The Legend of Ruggiano?
By R.J. Anderson //
It wasn’t too long ago when Sam Fuld was the darling of the baseball community. Fuld, a small speedy outfielder with an interesting back story, took the league by storm with a combination of base hits and defensive wizardry. Since then, a massive slump has left Fuld on the bench and another longtime minor league outfielder in the spotlight.
The Rays acquired Justin Ruggiano in a 2006 trade with the Los Angeles Dodgers.
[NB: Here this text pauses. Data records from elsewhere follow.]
-- ==== Sys2Proof/Laws/PerInstr.lean ====
section
/-! SUPPORT. Statements made of every command, one lemma per constructor of Instr. -/

namespace Sys2Proof.Laws.FixedBits

/-- The encoded word of a command fits its row of the opcode map: its opcode and its reserved bits are as R65
fixes them (30_encoding.md R65, R67), whatever its fields hold. -/
def Statement (i : Instr) : Prop := i.row.fits (encode i) = true

theorem crcupd (bits : Nat) (data : Byte) (crcin : Word16) : Statement (.crcupd bits data crcin) := by
  simp only [Statement, Instr.row, rowCrcupd, OpcodeRow.fits, encode, beq_iff_eq]
  apply BitVec.eq_of_getLsbD_eq
  intro i hi
  simp only [BitVec.getLsbD_and]
  interval_cases i <;> simp [fieldAt]

theorem assemble (alen plen clen align : Nat) (noack big : Bool) (seq : Byte) :
    Statement (.assemble alen plen clen align noack big seq) := by
  simp only [Statement, Instr.row, rowAssemble, OpcodeRow.fits, encode, beq_iff_eq]
  apply BitVec.eq_of_getLsbD_eq
  intro i hi
  simp only [BitVec.getLsbD_and]
  interval_cases i <;> simp [fieldAt]

theorem parse (alen plen clen align rawlen : Nat) : Statement (.parse alen plen clen align rawlen) := by
  simp only [Statement, Instr.row, rowParse, OpcodeRow.fits, encode, beq_iff_eq]
  apply BitVec.eq_of_getLsbD_eq
  intro i hi
  simp only [BitVec.getLsbD_and]
  interval_cases i <;> simp [fieldAt]

end Sys2Proof.Laws.FixedBits
end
The Texas A&M product looked to be a throw-in with the chance to turn into a bench player down the road, but attitude and performance issues led to him being removed from the 40-man roster in the spring. Out of options, but clearly not optimism, Ruggiano put in his work at Triple-A, hitting .301/.382/.514 with six home runs in 167 plate appearances. Ruggiano is encroaching on 50 plate appearances and has an OPS over 1000 and three home runs to show for it so far, leading some to wonder whether they should try to ride the wave, much like they did with Fuld.
It’s a risky proposition, more so in Ruggiano’s case than Fuld, because of the timing. With the Super Two date quickly passing, Brandon Guyer—who was already recalled once this season—could be in line for a promotion. Not only that, but arguably the Rays top prospect, Desmond Jennings—should arrive in St. Petersburg within the next four weeks, and the only logical spot for him to play is left field, unless the Rays trade B.J. Upton by then.
In danger of stating the obvious: Ruggiano is not going to keep this pace up. His career Triple-A line is .289/.362/.472 and he has proved prone to the strikeout. It’s a nice story, and for a short-term fix, he could provide some power, but don’t start sewing the Legend of Ruggiano shirts just yet.